/-- An item that leaves its cause's condition leaves the others as they were. -/
theorem State.settle_standing (s : State) (fn cause item : Nat) :
    (s.settle fn cause item).faults.standing = s.faults.standing.filter fun x => x != (fn, cause, item) := by
  rw [State.settle_eq]
  split_ifs with hout hmore
  · refine (List.filter_eq_self.2 fun x hx => ?_).symm
    have hne : x ≠ (fn, cause, item) := by
      rintro rfl
      simp [hx] at hout
    simpa using hne
  · rfl
  · split
    · rfl
    · exact (State.sweep_standing _).trans (State.beaconAdd_standing _ _ _ _ _)

theorem State.stands_onset (s : State) (fn cause item f c i : Nat) :
    (s.onset fn cause item).stands f c i = (s.stands f c i || decide ((f, c, i) = (fn, cause, item))) := by
  rw [State.stands, State.onset_standing]
  cases hst : s.stands fn cause item with
  | false => simp [State.stands]
  | true =>
    by_cases h : (f, c, i) = (fn, cause, item)
    · obtain ⟨rfl, rfl, rfl⟩ : f = fn ∧ c = cause ∧ i = item := by simpa using h
      simpa [State.stands] using hst
    · rw [decide_eq_false h, Bool.or_false]
      rfl

theorem State.stands_settle (s : State) (fn cause item f c i : Nat) :
    (s.settle fn cause item).stands f c i = (s.stands f c i && decide ((f, c, i) ≠ (fn, cause, item))) := by
  rw [State.stands, State.settle_standing, Bool.eq_iff_iff]
  simp only [State.stands, List.contains_iff_mem, List.mem_filter, Bool.and_eq_true, bne_iff_ne, decide_eq_true_eq]

@[simp] theorem State.stands_onset_self (s : State) (fn cause item : Nat) : (s.onset fn cause item).stands fn cause item = true := by
  simp [State.stands_onset]

@[simp] theorem State.stands_settle_self (s : State) (fn cause item : Nat) : (s.settle fn cause item).stands fn cause item = false := by
  simp [State.stands_settle]

@[simp] theorem State.stands_follow_self (s : State) (b : Bool) (fn cause item : Nat) :
    (s.follow b fn cause item).stands fn cause item = b := by
  cases b <;> simp [State.follow]

theorem State.stands_congr {s u : State} (h : u.faults.standing = s.faults.standing) (fn cause item : Nat) :
    u.stands fn cause item = s.stands fn cause item := by rw [State.stands, h, State.stands]

@[simp] theorem State.stands_raise (s : State) (fn cause item f c i : Nat) : (s.raise fn cause item).stands f c i = s.stands f c i :=
  State.stands_congr (State.raise_standing _ _ _ _) _ _ _

@[simp] theorem State.stands_finish (s : State) (t : Nat) (f : State → State) (fn cause item : Nat) :
    (s.finish t f).stands fn cause item = (f (s.begin t)).stands fn cause item := by rw [State.stands, State.finish_faults, State.stands]

/-! ### Edges and silence on the heartbeat paths (R388, R390) -/

theorem Reported.pair {s u : State} (h : Reported s u) : u.pair = s.pair := h.field_of (field := fun s => s.pair) fun _ => rfl

theorem Reported.pathSteady (s : State) (cause : Nat) (since : Option Nat) : Reported s (s.pathSteady cause since) := by
  unfold State.pathSteady
  split
  · exact .ite (.trans (Reported.settle _ _ _ _) (Reported.settle _ _ _ _)) (.refl s)
  · exact .refl s

theorem notReport_chatter : notReport 0x23000D = true := by decide

/-- An edge 200 ns or more after the last valid one is valid itself. -/
theorem State.pinEdge_of_valid {s : State} (hpaired : s.paired = true) (hserved : s.served = true)
    (hlate : ∀ l, s.pair.lastPin = some l → l + 200 ≤ s.now) :
    s.pinEdge = ({ s with pair := { s.pair with lastPin := some s.now, pinValidSince := if s.pinAlive then s.pair.pinValidSince else some s.now } } :
      State).pathSteady 2 (if s.pinAlive then s.pair.pinValidSince else some s.now) := by
  cases hl : s.pair.lastPin with
  | none => simp [State.pinEdge, hpaired, hserved, hl]
  | some l =>
    have hn : ¬ s.now < l + 200 := Nat.not_lt.2 (hlate l hl)
    simp [State.pinEdge, hpaired, hserved, hl, hn]

/-- An edge earlier than that is chatter, which is counted. -/
theorem State.pinEdge_of_chatter {s : State} (hpaired : s.paired = true) (hserved : s.served = true) {l : Nat}
    (hl : s.pair.lastPin = some l) (hearly : s.now < l + 200) :
    Reported (({ s with pair := { s.pair with pinValidSince := some s.now } } : State).bump 0x23000D) s.pinEdge := by
  simp only [State.pinEdge, hpaired, hserved, hl, hearly, Bool.not_true, Bool.or_self, Bool.false_eq_true, if_false, decide_true, if_true]
  exact .ite (Reported.onset (by decide) _ _) (.refl _)

/-- A heartbeat whose count follows is taken. -/
theorem State.twinBeat_valid {s : State} (hpaired : s.paired = true) (hserved : s.served = true) (hup : s.pair.twinUp = true)
    {count : Nat} (state : Nat) (hcount : s.pair.twinCount = none ∨ s.pair.twinCount = some ((count + 255) % 256)) :
    ∃ p : Pair, p.lastTwin = some s.now ∧ p.partnerState = state % 4 ∧ p.twinCount = some (count % 256)
      ∧ Reported { s with pair := p } (s.twinBeat true count state) := by
  have hfollows : ((count + 255) % 256 + 1) % 256 = count % 256 := by omega
  rcases hcount with h | h
  all_goals
    simp only [State.twinBeat, hpaired, hserved, hup, h, hfollows, beq_self_eq_true, Bool.not_true, Bool.or_self, Bool.false_eq_true, if_false]
    apply Exists.intro
    refine And.intro ?_ (And.intro ?_ (And.intro ?_ ?taken))
    case taken => exact .trans (Reported.pathSteady _ 1 _) (.ite (Reported.follow (by decide) _ _ _) (.refl _))
    all_goals rfl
--
## Instructions to follow
Reproduce the lines above, beginning at the line with "theorem State.stands_settle (s" and stopping after the line with "simp [State.stands_settle]", exactly as they are.

## Response
theorem State.stands_settle (s : State) (fn cause item f c i : Nat) :
    (s.settle fn cause item).stands f c i = (s.stands f c i && decide ((f, c, i) ≠ (fn, cause, item))) := by
  rw [State.stands, State.settle_standing, Bool.eq_iff_iff]
  simp only [State.stands, List.contains_iff_mem, List.mem_filter, Bool.and_eq_true, bne_iff_ne, decide_eq_true_eq]

@[simp] theorem State.stands_onset_self (s : State) (fn cause item : Nat) : (s.onset fn cause item).stands fn cause item = true := by
  simp [State.stands_onset]

@[simp] theorem State.stands_settle_self (s : State) (fn cause item : Nat) : (s.settle fn cause item).stands fn cause item = false := by
  simp [State.stands_settle]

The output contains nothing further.